Remix clone Hacker News

new | show | ask | jobs Github

	▲	wild_egg 6 hours ago
		Where did you see a haiku comparison? Haiku 4.5 was my daily driver for a month or so before Opus 4.5 dropped and would be unreasonably happy if a local model can give me similar capability
	▲	daemonologist 6 hours ago \| parent \| next [-]
		I didn't see a direct comparison, but there's some overlap in the published benchmarks: │ Qwen 3.6 35B-A3B │ Haiku 4.5 ────────────────────────┼──────────────────┼──────────────────────── SWE-Bench Verified │ 73.4 │ 66.6 ────────────────────────┼──────────────────┼──────────────────────── SWE-Bench Multilingual │ 67.2 │ 64.7 ────────────────────────┼──────────────────┼──────────────────────── SWE-Bench Pro │ 49.5 │ 39.45 ────────────────────────┼──────────────────┼──────────────────────── Terminal Bench 2.0 │ 51.5 │ 61.2 (Warp), 27.5 (CC) ────────────────────────┼──────────────────┼──────────────────────── LiveCodeBench │ 80.4 │ 41.92 These are of course all public benchmarks though - I'd expect there to be some memorization/overfitting happening.
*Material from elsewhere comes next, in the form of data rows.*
/-- Form the output of path p from its delay line; LOST governs an over-range (R286, DEDUCED in log entry 83). With the fade (R270), the marks of R273 and R274, and the test and clock marks. -/
def pathOutput (s : State) (p : Nat) (subst : Bool) : OutParts :=
  let x := s.path p
  let line := if subst then s.sense.spare.line else x.line
  let norm := s.get (R.DEC_PATHp_CFG_R p) ^ s.get (R.DEC_PATHp_CFG_K p)
  let a := activeResp s p
  let (y, c) := respond a norm line
  let (y, c, tau) := match x.fade with
    | none => (y, c, pathTau s p a)
    | some (i, n, b) =>
      let (z, c') := respond (bankResp s p b) norm line
      let i : Int := ((i + 1 : Nat) : Int)
      let t0 := pathTau s p a
      let t1 := pathTau s p (bankResp s p b)
      ((y * ((n : Int) - i) + z * i) / (n : Int), c || c', t0 + i * (t1 - t0) / (n : Int))
  let span := tickTime (pathSpan s p * (match s.image with
    | some im => modPeriod im p
    | none => 0))
  let own := if p < 96 then [] else s.sense.overloads.filter fun o => o.slice == feedingSlice s p && touches s span 0 o
  let dist := decide (96 ≤ p) && s.sense.overloads.any fun o => o.slice != feedingSlice s p
    && sliceGroup s o.slice == sliceGroup s (feedingSlice s p) && touches s span (usec 40) o
  let bitOver := decide (p < 96) && (match x.overAge with
    | some n => decide (n < pathSpan s p)
    | none => false)
  let isOver := !own.isEmpty
  let y := match own.getLast? with
    | some o => if o.positive then 8388607 else -8388608
    | none => y
  let uns := decide (0 < x.unsettled) || x.fade.isSome || (decide (0 < x.flush) && !isOver) || s.hidden.testHolds
  let stat := (if !x.lost && clockLocked s then 1 else 0) + (if uns then 2 else 0) + (if (c || isOver || bitOver) && !x.lost then 4 else 0)
    + (if dist then 16 else 0) + (if x.fade.isSome then 32 else 0) + (if subst then 64 else 0) + (if x.lost then 128 else 0)
  { code := y, stat := stat, tau := tau, isOver := isOver }

/-- One step of a running fade; the target bank is active after its last output, and a held request then runs (R270). -/
def fadeStep (s : State) (p : Nat) : State :=
  match (s.path p).fade with
  | none => s
  | some (i, n, b) =>
    if i + 1 < n then
      (s.setPath p { s.path p with fade := some (i + 1, n, b) }).put (R.DEC_PATHp_BANK_XFLEFT p) (min 65535 (n - i - 1))
    else
      fadeClose s p b

/-- Deliver an output: the channel's registers, resamplers, snapshots, capture. -/
def deliver (s : State) (p : Nat) (o : SenseOut) : State :=
  let s := { s with sense := { s.sense with latest := sset SenseOut.none s.sense.latest p o } }
  let s := s.setPath p { s.path p with recent := (o :: (s.path p).recent).take 64 }
  let s := (s.put (R.SN_CHc_CODE_CODE p) (unsigned 32 (signed 24 o.code))).put (R.SN_CHc_STAT_STAT p) o.stat
  let f := R.SN_ORm_CH (p / 32)
  let s := if o.stat.testBit 2 then s.put f (setBit (s.get f) (p % 32) true) else s
  capChannelRows (snapServe (feedResamplers s p o) p o) p o.rep

/-- The trigger of path p that comes next: the first not yet passed that the path has not had (R264). -/
def nextTrigger (s : State) (p : Nat) : Option Nat :=
  match firstTrigger s p s.tickPm with
  | some t => if (s.path p).lastTrig = some t then firstTrigger s p (t + 1) else some t
  | none => none

/-- The bank and source requests of path p whose frame has come at trigger t, applied before its output is formed: they take effect at the first
output whose trigger is not before F_k (R270, R271). -/
def pathAccepts (s : State) (p t : Nat) : State :=
  [sourceTarget p, bankTarget p].foldl (fun s key =>
    let due (c : Accepted) : Bool := c.target == key && decide (frameStart s.fFrame c.k ≤ t)
    match s.acceptance.find? due with
    | none => s
    | some c =>
      let set := s.acceptance.filter fun d => due d && d.k == c.k
      let (s, won) := closeSet { s with acceptance := s.acceptance.filter fun d => !(due d && d.k == c.k) } c.k set
      won.foldl (fun s w =>
        if key = bankTarget p then bankAccepted s p w.value w.source w.t c.k w.item else sourceAccepted s p w.value w.source w.t c.k w.item) s) s

/-- One trigger of path p: the clock runs to it, and the path delivers its output (R264 to R278). -/
def senseTrigger (s : State) (p : Nat) (mods : List Int) (paired : Nat) : State :=
  if s.get R.SN_STATUS_RUN = 0 ∨ s.get (R.DEC_PATHp_CFG_DEFINED p) = 0 then s
  else match nextTrigger s p with
    | none => s
    | some t =>
      let s := pathAccepts (s.runTo t) p t
      let s := pathFeed s p (romD (activeResp s p)) mods
      let n := pathSlice s p
      let pre := pathOutput s p (decide (96 ≤ p) && s.sense.subst == some n)
      let s := if 96 ≤ p then calAtOutput s p n paired pre.stat else s
      let q := pathOutput s p (decide (96 ≤ p) && s.sense.subst == some n)
      let x := s.path p
      let keep := x.lost || (s.hidden.testHolds && decide (96 ≤ p))
      let last := sget SenseOut.none s.sense.latest p
      let o : SenseOut := { code := if keep then last.code else unsigned 24 q.code, stat := q.stat, rep := ((t : Int) - q.tau).toNat, trig := t }
      let s := s.setPath p { x with
        unsettled := x.unsettled - 1
        flush := if q.isOver then pathU s p else x.flush - 1
        lastTrig := some t }
      deliver (fadeStep s p) p o

/-! ### Modulator and slice clocks (R259, R260, R262, R454) -/

/-- D1 ticks since the first one of the present frame (DEDUCED, log entry 165: at the present increment). -/
def frameTicks (s : State) : Nat :=
  let f := s.fFrame
  (s.time.acc - frameStart f (frameAt f s.postmark) * 2 ^ 40) / max 1 s.increment

/-- A clock of period P at the present D1 tick: it rises on the first tick of a frame and every P ticks, is high for P/2, and the low time of the last
period of the frame takes up what the frame has over. -/
def frameClock (s : State) (per : Nat) : Bool :=
  let i := frameTicks s
  decide (0 < per) && decide (i / per < 1200000000 / (s.fFrame * per)) && decide (i % per < per / 2)

/-- The balls MCLKb and MCLKb_C (R259): both low with FORM 0 and while the clocks do not run; MCLKb_C low in the CMOS forms. -/
def mclkBalls (s : State) (b : Nat) : Bool × Bool :=
  let form := s.get (R.SN_BANKb_FORM b)
  let on := s.get R.SN_STATUS_RUN == 1 && form != 0
  let level := frameClock s (s.get (R.SN_BANKb_PM b))
  (on && level, on && form == 3 && !level)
The proprietary models usually have a bit of an advantage in real-world tasks in my experience.
	▲	coder543 6 hours ago \| parent \| prev \| next [-]
		Artificial Analysis hasn't posted their independent analysis of Qwen3.6 35B A3B yet, but Alibaba's benchmarks paint it as being on par with Qwen3.5 27B (or better in some cases). Even Qwen3.5 35B A3B benchmarks roughly on par with Haiku 4.5, so Qwen3.6 should be a noticeable step up. https://artificialanalysis.ai/models?models=gpt-oss-120b%2Cg... No, these benchmarks are not perfect, but short of trying it yourself, this is the best we've got. Compared to the frontier coding models like Opus 4.7 and GPT 5.4, Qwen3.6 35B A3B is not going to feel smart at all, but for something that can run quickly at home... it is impressive how far this stuff has come.
	▲	deaux 3 hours ago \| parent \| prev [-]
		I find Gemma 4 26B A4B better than Haiku 4.5 and that's smaller than this one.